RECORDS FOR THIS TASK: Begin

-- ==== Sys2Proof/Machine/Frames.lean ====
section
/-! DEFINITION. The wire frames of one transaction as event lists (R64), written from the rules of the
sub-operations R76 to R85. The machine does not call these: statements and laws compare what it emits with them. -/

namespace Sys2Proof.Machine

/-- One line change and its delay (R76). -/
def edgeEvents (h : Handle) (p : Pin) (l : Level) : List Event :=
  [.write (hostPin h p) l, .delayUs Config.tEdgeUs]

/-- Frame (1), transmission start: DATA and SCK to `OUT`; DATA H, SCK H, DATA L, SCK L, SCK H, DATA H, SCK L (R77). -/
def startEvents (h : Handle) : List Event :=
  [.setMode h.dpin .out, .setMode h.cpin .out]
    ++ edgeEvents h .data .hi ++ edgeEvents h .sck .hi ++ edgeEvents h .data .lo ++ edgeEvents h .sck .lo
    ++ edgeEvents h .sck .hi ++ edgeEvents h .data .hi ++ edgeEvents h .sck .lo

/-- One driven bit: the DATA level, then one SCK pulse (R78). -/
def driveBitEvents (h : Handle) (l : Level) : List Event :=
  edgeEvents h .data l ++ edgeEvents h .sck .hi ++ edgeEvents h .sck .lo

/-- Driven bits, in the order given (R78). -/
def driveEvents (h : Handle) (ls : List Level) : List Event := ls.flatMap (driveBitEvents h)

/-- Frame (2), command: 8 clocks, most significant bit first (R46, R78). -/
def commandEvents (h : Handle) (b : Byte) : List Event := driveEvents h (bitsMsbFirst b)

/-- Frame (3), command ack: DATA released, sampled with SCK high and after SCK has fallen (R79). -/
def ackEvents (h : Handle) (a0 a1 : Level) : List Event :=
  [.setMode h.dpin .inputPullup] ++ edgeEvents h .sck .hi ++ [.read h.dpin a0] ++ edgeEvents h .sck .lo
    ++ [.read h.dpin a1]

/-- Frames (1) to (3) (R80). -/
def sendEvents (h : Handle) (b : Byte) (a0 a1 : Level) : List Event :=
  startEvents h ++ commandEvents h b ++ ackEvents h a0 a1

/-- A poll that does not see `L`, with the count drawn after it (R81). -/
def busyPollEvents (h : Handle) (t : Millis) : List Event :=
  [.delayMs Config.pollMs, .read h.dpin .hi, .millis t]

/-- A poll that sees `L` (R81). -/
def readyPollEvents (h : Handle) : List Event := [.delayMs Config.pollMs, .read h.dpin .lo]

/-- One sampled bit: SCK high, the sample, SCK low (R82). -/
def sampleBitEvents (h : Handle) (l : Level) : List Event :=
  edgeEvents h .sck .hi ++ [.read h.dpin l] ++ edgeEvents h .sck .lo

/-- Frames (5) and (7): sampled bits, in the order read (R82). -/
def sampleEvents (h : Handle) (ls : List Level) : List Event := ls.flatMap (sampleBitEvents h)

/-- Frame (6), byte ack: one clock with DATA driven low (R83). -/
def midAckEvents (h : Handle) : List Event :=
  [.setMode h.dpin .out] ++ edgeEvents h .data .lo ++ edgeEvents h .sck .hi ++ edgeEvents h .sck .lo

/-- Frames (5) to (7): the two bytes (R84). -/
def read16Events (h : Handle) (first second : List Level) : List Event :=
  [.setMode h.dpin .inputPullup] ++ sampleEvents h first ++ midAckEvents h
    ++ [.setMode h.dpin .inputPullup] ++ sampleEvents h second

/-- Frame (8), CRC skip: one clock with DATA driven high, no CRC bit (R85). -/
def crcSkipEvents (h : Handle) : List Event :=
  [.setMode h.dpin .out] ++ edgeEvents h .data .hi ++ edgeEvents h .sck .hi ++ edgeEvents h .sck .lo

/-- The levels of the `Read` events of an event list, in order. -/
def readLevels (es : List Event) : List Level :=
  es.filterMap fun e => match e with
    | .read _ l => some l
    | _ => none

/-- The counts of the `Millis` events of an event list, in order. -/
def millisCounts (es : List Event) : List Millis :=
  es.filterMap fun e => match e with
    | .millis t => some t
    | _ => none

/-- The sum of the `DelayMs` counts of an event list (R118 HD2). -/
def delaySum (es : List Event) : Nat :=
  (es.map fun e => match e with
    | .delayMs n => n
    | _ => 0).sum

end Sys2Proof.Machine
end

RECORDS FOR THIS TASK: End
RECORDS FOR THIS TASK: Begin

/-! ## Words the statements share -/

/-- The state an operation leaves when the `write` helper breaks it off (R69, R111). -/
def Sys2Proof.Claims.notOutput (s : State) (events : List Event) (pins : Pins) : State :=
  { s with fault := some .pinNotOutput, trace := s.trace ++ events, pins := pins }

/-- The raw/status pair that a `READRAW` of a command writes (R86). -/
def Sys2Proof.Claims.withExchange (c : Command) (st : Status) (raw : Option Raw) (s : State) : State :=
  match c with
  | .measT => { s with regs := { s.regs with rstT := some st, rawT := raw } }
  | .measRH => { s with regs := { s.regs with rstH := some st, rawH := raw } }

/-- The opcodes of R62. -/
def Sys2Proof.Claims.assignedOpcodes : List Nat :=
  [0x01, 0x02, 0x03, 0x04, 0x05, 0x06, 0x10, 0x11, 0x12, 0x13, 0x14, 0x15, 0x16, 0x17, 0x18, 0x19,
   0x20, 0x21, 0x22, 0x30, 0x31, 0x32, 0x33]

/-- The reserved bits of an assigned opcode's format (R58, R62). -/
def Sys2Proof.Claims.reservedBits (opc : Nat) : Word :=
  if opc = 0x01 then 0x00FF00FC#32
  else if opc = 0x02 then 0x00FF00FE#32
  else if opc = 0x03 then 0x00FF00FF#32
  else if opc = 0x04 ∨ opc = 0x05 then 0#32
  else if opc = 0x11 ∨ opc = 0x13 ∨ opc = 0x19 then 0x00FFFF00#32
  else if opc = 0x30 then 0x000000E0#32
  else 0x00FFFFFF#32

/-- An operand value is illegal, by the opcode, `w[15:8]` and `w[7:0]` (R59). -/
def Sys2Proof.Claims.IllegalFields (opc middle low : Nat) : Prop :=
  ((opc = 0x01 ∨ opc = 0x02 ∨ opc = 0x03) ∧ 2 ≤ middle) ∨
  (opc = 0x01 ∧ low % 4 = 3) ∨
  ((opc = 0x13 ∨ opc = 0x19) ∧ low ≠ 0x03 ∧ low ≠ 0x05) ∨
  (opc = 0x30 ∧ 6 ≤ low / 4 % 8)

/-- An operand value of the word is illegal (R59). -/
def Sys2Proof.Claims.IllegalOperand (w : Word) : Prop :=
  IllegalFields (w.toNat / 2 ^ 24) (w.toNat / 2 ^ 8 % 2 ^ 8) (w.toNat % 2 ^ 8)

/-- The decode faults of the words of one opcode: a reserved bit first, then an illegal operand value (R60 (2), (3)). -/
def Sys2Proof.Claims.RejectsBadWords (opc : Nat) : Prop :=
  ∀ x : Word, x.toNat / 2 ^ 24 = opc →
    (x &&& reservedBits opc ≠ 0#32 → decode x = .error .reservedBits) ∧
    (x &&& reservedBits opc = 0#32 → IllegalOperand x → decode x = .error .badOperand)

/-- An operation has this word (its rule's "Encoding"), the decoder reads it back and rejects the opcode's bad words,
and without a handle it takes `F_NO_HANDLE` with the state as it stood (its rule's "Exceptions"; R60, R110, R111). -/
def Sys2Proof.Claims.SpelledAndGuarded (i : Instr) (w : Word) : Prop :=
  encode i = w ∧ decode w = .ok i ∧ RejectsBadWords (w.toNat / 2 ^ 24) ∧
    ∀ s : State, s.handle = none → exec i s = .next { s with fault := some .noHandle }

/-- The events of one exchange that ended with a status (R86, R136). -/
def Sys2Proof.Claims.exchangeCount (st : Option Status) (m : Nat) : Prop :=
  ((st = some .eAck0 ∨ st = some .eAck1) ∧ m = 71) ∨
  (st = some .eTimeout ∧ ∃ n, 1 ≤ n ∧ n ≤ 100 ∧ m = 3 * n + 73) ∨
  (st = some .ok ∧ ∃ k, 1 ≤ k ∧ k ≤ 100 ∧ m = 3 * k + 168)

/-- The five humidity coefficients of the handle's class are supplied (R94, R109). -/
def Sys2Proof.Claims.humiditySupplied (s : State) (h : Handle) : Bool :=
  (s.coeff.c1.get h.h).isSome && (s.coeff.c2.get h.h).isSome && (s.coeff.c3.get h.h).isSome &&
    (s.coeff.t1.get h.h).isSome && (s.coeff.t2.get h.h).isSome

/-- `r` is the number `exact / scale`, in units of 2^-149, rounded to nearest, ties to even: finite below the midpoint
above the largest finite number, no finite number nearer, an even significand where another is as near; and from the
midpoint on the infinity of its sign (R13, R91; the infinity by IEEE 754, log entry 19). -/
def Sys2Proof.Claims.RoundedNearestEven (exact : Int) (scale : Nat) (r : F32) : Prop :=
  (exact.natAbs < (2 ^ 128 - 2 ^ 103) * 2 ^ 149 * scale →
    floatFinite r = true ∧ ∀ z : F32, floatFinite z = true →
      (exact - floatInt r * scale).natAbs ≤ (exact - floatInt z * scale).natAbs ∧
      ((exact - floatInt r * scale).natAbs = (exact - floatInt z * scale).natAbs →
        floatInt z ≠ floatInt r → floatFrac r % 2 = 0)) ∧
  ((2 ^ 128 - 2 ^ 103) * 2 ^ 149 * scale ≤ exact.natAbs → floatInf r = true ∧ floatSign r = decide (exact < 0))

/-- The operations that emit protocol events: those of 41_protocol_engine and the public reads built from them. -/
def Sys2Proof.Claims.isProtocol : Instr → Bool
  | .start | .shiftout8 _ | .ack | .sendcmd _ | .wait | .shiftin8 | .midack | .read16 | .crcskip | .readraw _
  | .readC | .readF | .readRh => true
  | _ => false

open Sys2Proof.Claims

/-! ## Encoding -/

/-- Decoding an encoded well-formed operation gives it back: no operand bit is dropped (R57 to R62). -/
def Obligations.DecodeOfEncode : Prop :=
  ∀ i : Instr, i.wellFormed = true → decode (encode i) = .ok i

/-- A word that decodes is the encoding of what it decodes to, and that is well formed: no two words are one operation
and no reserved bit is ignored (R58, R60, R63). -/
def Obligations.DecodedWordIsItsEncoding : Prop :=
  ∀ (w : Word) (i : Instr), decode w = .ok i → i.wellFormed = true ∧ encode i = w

RECORDS FOR THIS TASK: End
RECORDS FOR THIS TASK: Begin

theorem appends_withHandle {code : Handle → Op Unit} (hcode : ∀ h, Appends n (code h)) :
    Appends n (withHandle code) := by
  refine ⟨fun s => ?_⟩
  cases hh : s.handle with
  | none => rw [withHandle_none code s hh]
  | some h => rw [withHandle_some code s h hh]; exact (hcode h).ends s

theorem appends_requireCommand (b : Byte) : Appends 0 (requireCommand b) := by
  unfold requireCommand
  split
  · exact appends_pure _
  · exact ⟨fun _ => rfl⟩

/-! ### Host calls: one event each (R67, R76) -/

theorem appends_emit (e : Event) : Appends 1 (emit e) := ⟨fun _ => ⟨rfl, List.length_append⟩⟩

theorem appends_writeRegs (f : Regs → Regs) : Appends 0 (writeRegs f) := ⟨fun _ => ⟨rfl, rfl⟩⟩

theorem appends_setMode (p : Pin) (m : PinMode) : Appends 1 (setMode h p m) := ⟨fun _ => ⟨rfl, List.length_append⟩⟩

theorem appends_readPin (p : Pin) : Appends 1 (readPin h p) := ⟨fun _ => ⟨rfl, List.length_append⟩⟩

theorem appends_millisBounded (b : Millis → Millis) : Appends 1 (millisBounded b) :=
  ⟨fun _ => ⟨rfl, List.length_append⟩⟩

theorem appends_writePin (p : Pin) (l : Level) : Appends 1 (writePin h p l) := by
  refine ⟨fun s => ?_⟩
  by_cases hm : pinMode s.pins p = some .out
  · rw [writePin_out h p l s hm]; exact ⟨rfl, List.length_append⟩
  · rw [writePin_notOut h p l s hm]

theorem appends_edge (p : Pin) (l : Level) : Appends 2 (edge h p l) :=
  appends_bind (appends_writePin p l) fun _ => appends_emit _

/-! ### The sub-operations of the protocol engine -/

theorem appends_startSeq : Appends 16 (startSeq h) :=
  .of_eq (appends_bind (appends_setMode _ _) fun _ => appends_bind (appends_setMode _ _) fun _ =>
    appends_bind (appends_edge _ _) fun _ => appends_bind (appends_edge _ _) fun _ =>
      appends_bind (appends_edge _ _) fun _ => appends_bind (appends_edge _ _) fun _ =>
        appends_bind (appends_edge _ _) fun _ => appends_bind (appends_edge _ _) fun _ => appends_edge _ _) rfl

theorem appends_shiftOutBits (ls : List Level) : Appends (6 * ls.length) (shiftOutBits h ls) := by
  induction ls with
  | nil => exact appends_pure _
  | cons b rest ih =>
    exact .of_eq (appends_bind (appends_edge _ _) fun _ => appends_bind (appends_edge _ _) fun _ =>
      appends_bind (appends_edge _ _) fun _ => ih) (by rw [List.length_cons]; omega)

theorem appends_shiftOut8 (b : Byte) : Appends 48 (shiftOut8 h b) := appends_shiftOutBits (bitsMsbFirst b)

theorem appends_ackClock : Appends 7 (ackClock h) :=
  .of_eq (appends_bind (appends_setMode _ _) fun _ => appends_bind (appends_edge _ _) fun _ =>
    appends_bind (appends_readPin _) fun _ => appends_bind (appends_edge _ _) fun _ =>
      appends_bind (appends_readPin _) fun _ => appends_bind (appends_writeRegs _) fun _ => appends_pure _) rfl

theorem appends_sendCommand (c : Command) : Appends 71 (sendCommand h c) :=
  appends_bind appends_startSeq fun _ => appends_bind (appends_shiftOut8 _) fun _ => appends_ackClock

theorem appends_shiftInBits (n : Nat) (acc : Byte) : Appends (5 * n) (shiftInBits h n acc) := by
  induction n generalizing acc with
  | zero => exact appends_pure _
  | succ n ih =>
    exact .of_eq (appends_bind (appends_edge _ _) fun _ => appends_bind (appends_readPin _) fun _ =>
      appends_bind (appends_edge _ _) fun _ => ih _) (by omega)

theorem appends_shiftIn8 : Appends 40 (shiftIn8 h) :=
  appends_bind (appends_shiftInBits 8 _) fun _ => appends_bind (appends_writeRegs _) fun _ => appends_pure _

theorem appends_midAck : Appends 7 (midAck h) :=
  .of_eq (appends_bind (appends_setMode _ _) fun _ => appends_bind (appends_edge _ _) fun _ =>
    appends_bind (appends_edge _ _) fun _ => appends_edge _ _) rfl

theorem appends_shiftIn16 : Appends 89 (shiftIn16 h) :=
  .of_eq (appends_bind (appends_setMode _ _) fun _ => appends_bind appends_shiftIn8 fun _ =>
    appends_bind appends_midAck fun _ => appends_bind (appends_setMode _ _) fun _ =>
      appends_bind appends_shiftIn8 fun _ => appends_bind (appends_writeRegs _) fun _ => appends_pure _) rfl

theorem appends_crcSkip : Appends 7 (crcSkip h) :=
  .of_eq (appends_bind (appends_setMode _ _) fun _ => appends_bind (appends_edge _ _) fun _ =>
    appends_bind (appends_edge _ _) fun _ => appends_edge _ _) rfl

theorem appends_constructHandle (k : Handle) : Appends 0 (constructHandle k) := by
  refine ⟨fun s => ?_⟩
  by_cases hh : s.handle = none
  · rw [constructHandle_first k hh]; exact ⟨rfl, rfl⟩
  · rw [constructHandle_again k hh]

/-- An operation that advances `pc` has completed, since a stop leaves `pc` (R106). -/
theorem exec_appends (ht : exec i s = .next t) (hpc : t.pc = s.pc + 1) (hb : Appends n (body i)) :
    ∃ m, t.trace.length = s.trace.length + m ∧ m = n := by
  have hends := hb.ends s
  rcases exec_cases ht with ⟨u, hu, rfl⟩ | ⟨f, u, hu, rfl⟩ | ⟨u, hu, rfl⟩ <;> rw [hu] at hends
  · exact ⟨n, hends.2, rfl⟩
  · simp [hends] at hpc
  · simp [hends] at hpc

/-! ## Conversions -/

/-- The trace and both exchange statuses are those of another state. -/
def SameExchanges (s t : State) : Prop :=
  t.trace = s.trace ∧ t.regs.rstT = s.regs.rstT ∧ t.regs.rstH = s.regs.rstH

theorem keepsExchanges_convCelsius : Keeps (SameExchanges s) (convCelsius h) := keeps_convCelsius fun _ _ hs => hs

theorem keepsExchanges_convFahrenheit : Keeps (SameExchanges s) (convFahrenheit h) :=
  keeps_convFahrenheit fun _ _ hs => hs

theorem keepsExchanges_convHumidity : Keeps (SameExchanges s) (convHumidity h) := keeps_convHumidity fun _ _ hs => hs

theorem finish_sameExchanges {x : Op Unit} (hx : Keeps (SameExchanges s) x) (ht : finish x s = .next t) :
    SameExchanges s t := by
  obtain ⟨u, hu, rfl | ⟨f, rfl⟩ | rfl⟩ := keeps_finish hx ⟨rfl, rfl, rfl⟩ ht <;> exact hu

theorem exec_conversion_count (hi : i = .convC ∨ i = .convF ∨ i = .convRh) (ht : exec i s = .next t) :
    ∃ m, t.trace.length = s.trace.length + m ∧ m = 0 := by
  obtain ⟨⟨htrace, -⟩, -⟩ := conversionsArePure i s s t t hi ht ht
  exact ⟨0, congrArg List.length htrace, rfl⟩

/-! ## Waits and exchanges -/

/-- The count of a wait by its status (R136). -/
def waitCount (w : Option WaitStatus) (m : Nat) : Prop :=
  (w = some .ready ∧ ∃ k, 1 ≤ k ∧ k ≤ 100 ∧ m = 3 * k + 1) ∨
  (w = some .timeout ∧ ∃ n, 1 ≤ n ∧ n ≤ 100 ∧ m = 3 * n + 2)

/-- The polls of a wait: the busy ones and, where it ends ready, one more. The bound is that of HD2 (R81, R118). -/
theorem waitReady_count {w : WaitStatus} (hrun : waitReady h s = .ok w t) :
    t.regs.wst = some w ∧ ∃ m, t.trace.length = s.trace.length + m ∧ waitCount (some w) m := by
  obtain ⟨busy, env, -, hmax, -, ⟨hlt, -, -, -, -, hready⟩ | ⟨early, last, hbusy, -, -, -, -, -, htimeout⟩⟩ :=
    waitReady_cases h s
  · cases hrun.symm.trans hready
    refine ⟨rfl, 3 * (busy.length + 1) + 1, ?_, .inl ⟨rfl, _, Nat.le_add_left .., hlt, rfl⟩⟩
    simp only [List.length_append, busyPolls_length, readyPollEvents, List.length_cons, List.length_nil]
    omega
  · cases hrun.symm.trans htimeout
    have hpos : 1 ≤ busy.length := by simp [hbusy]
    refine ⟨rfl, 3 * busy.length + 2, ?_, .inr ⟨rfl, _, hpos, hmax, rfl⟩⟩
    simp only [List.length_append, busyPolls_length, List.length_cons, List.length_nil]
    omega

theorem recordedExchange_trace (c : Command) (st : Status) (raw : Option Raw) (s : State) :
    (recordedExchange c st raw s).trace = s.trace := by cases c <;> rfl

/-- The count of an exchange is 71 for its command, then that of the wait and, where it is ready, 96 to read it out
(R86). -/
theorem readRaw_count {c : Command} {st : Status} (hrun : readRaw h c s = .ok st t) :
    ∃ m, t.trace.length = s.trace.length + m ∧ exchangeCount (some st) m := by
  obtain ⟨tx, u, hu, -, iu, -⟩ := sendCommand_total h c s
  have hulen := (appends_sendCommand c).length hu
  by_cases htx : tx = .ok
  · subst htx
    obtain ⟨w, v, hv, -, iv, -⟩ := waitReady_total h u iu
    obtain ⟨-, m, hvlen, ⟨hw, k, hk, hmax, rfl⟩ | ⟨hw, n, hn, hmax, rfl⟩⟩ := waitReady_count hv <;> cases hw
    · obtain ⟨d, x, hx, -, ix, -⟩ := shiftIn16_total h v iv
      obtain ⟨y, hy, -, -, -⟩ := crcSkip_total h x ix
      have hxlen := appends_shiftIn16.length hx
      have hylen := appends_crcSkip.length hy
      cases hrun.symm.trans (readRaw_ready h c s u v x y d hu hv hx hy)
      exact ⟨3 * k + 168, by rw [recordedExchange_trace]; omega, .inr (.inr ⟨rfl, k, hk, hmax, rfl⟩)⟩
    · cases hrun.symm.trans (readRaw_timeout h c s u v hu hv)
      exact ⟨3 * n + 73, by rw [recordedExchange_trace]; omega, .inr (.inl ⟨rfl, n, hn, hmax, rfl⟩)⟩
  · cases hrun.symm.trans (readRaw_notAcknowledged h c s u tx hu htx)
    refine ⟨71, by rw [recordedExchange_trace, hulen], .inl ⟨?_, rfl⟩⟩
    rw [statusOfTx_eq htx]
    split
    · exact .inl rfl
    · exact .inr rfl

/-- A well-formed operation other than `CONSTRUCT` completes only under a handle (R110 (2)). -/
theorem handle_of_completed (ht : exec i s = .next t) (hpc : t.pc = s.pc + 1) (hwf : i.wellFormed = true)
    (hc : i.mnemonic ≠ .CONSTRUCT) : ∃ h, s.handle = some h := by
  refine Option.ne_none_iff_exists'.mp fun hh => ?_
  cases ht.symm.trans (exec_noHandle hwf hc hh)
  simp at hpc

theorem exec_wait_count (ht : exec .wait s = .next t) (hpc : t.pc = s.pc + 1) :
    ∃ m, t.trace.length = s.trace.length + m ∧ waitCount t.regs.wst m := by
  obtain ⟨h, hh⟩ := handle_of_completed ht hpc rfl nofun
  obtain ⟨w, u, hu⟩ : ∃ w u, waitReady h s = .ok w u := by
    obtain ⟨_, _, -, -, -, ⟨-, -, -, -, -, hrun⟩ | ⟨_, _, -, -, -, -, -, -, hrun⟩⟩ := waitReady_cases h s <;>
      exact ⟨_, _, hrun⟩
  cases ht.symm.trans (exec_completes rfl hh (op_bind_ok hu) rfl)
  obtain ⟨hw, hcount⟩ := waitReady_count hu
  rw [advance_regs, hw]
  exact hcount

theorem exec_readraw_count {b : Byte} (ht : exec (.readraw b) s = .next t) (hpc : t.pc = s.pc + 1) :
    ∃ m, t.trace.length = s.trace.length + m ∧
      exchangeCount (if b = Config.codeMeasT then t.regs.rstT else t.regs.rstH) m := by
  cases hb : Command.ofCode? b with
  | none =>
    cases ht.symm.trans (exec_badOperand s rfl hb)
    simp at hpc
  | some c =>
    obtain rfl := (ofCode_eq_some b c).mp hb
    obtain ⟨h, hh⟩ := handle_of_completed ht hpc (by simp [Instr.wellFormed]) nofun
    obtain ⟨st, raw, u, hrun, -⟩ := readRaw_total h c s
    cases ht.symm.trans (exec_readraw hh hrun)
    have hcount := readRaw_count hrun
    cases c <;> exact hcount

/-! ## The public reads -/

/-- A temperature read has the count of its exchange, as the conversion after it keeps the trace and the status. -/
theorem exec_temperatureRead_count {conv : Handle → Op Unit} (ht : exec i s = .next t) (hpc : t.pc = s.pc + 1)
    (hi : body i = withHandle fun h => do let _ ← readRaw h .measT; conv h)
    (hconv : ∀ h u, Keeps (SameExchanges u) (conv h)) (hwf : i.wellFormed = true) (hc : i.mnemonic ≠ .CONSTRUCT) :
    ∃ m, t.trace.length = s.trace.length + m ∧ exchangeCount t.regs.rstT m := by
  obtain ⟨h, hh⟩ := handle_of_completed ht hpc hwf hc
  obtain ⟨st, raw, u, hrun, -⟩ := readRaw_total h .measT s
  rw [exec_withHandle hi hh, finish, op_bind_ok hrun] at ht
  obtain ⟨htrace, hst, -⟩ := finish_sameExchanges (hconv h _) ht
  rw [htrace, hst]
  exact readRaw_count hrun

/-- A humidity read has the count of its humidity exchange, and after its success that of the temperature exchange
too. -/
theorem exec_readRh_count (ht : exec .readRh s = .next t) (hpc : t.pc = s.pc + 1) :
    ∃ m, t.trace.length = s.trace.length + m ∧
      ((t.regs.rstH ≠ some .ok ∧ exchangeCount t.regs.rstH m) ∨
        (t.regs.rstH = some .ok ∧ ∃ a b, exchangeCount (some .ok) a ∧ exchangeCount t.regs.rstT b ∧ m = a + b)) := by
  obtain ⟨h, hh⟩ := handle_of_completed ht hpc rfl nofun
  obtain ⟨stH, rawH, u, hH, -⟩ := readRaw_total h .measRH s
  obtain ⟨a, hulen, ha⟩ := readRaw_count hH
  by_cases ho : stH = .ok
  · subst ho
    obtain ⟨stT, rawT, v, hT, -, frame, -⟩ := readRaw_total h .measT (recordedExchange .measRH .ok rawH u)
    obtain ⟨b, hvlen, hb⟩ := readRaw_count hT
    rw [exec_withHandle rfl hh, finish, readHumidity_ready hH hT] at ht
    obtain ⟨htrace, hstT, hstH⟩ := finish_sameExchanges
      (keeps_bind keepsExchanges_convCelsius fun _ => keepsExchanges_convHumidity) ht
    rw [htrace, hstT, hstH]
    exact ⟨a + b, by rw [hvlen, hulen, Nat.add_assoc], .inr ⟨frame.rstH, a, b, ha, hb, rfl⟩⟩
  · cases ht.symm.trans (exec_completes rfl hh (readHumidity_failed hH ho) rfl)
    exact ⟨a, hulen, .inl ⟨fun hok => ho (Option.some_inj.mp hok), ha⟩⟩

RECORDS FOR THIS TASK: End

WHAT THE TASK REQUIRES
From the entries above, give again exactly the lines running from the line with "shiftIn16_total h v iv" to the line with "cases ht.symm.trans (exec_noHandle"; include both of those lines.

TASK SOLUTION
    · obtain ⟨d, x, hx, -, ix, -⟩ := shiftIn16_total h v iv
      obtain ⟨y, hy, -, -, -⟩ := crcSkip_total h x ix
      have hxlen := appends_shiftIn16.length hx
      have hylen := appends_crcSkip.length hy
      cases hrun.symm.trans (readRaw_ready h c s u v x y d hu hv hx hy)
      exact ⟨3 * k + 168, by rw [recordedExchange_trace]; omega, .inr (.inr ⟨rfl, k, hk, hmax, rfl⟩)⟩
    · cases hrun.symm.trans (readRaw_timeout h c s u v hu hv)
      exact ⟨3 * n + 73, by rw [recordedExchange_trace]; omega, .inr (.inl ⟨rfl, n, hn, hmax, rfl⟩)⟩
  · cases hrun.symm.trans (readRaw_notAcknowledged h c s u tx hu htx)
    refine ⟨71, by rw [recordedExchange_trace, hulen], .inl ⟨?_, rfl⟩⟩
    rw [statusOfTx_eq htx]
    split
    · exact .inl rfl
    · exact .inr rfl

/-- A well-formed operation other than `CONSTRUCT` completes only under a handle (R110 (2)). -/
theorem handle_of_completed (ht : exec i s = .next t) (hpc : t.pc = s.pc + 1) (hwf : i.wellFormed = true)
    (hc : i.mnemonic ≠ .CONSTRUCT) : ∃ h, s.handle = some h := by
  refine Option.ne_none_iff_exists'.mp fun hh => ?_
  cases ht.symm.trans (exec_noHandle hwf hc hh)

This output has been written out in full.